Despite a reputation for wild living, Eszterhas says his main creative companion was nicotine—he smoked two packs a day while writing. Excessive coffee consumption led to a health crisis that forced him to eliminate caffeine, and a stage four cancer diagnosis at sixty forced him to quit smoking entirely, disrupting his creative rituals. Music was also essential: he constantly played the Rolling Stones, Leonard Cohen, and Bob Dylan while writing "Basic Instinct," with his musical taste shaped by his immigrant background and exposure to blues.
Eszterhas's refugee experience profoundly shaped his worldview. After seven years in Austrian refugee camps, his family arrived in Cleveland expecting abundance but found only poverty.
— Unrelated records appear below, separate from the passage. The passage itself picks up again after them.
-- ==== Sys2Proof/Laws/ChangeUnits.lean ====
section
/-!
SUPPORT. What each operation changes and keeps: links, fences, lockages, lockkeepers, stacked memory and spares.
-/

namespace Sys2Proof.Machine

theorem State.controlFlit_frame (s p ftype body) : Change [.out] s (State.controlFlit s p ftype body) := by
  unfold State.controlFlit
  with_reducible repeat' first
    | (apply partsIn.id; with_unfolding_all rfl)
    | apply Change.refl
    | apply Change.tr ?_ (State.emit_frame ..) ?_

theorem State.sendAck_frame (s p) : Change [.out] s (State.sendAck s p) := by
  unfold State.sendAck
  with_reducible repeat' first
    | (apply partsIn.id; with_unfolding_all rfl)
    | apply Change.refl
    | apply Change.ite ?_ ?_
    | apply Change.tr ?_ (State.controlFlit_frame ..) ?_

theorem State.sendCredit_frame (s p) : Change [.out] s (State.sendCredit s p) := by
  unfold State.sendCredit
  with_reducible repeat' first
    | (apply partsIn.id; with_unfolding_all rfl)
    | apply Change.refl
    | apply Change.tr ?_ (State.controlFlit_frame ..) ?_

theorem State.sendReplay_frame (s p) : Change [.out] s (State.sendReplay s p) := by
  unfold State.sendReplay
  with_reducible repeat' first
    | (apply partsIn.id; with_unfolding_all rfl)
    | apply Change.refl
    | apply Change.tr ?_ (State.controlFlit_frame ..) ?_
    | split

theorem State.sendLaneCtl_frame (s p op c) : Change [.out] s (State.sendLaneCtl s p op c) := by
  unfold State.sendLaneCtl
  with_reducible repeat' first
    | (apply partsIn.id; with_unfolding_all rfl)
    | apply Change.refl
    | apply Change.tr ?_ (State.controlFlit_frame ..) ?_

theorem State.askReplay_frame (s p reason) : Change [.out, .fabric] s (State.askReplay s p reason) := by
  unfold State.askReplay
  with_reducible repeat' first
    | (apply partsIn.id; with_unfolding_all rfl)
    | apply Change.refl
    | apply Change.ite ?_ ?_
    | apply Change.tr ?_ (State.sendReplay_frame ..) ?_
    | apply Change.tr ?_ (State.modLink_frame ..) ?_

theorem State.modHist_frame (s h f) : Change [.fabric] s (State.modHist s h f) := by
  unfold State.modHist
  with_reducible repeat' first
    | (apply partsIn.id; with_unfolding_all rfl)
    | apply Change.refl
    | apply Change.tr ?_ (State.modFabric_frame ..) ?_

theorem State.performed_frame (s h response) : Change [.fabric] s (State.performed s h response) := by
  unfold State.performed
  with_reducible repeat' first
    | (apply partsIn.id; with_unfolding_all rfl)
    | apply Change.refl
    | apply Change.tr ?_ (State.modHist_frame ..) ?_

theorem State.sendFrame_frame (s f) : Change [.out, .fabric] s (State.sendFrame s f) := by
  unfold State.sendFrame
  with_reducible repeat' first
    | (apply partsIn.id; with_unfolding_all rfl)
    | apply Change.refl
    | apply ChangeQ.getD ?_ (State.routeFrame_frame ..) ?_ ?_

theorem State.exchangeIn_frame (s f) : Change [.out, .fabric] s (State.exchangeIn s f) := by
  unfold State.exchangeIn
  with_reducible repeat' first
    | (apply partsIn.id; with_unfolding_all rfl)
    | apply Change.refl
    | apply Change.ite ?_ ?_
    | apply Change.tr ?_ (State.modFabric_frame ..) ?_
    | apply Change.tr ?_ (State.sendFrame_frame ..) ?_
    | apply Change.tr ?_ (State.performed_frame ..) ?_
    | apply Change.tr ?_ (State.modExch_frame ..) ?_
Growing up in a Hungarian enclave, he witnessed organized crime, sex workers, and street violence from his window. At age twelve, he watched a man beaten to death outside his home—a moment that left a lifelong mark on his understanding of violence.
His four years as a police reporter in Dayton and Cleveland, often arriving at crime scenes before law enforcement, provided emotional content for his future screenwriting. During Cleveland's McGlennville uprising, he crouched behind a car during active gunfire, so terrified he urinated in fear. These experiences covering civil rights struggles and urban violence enriched his later narratives with authenticity and darkness.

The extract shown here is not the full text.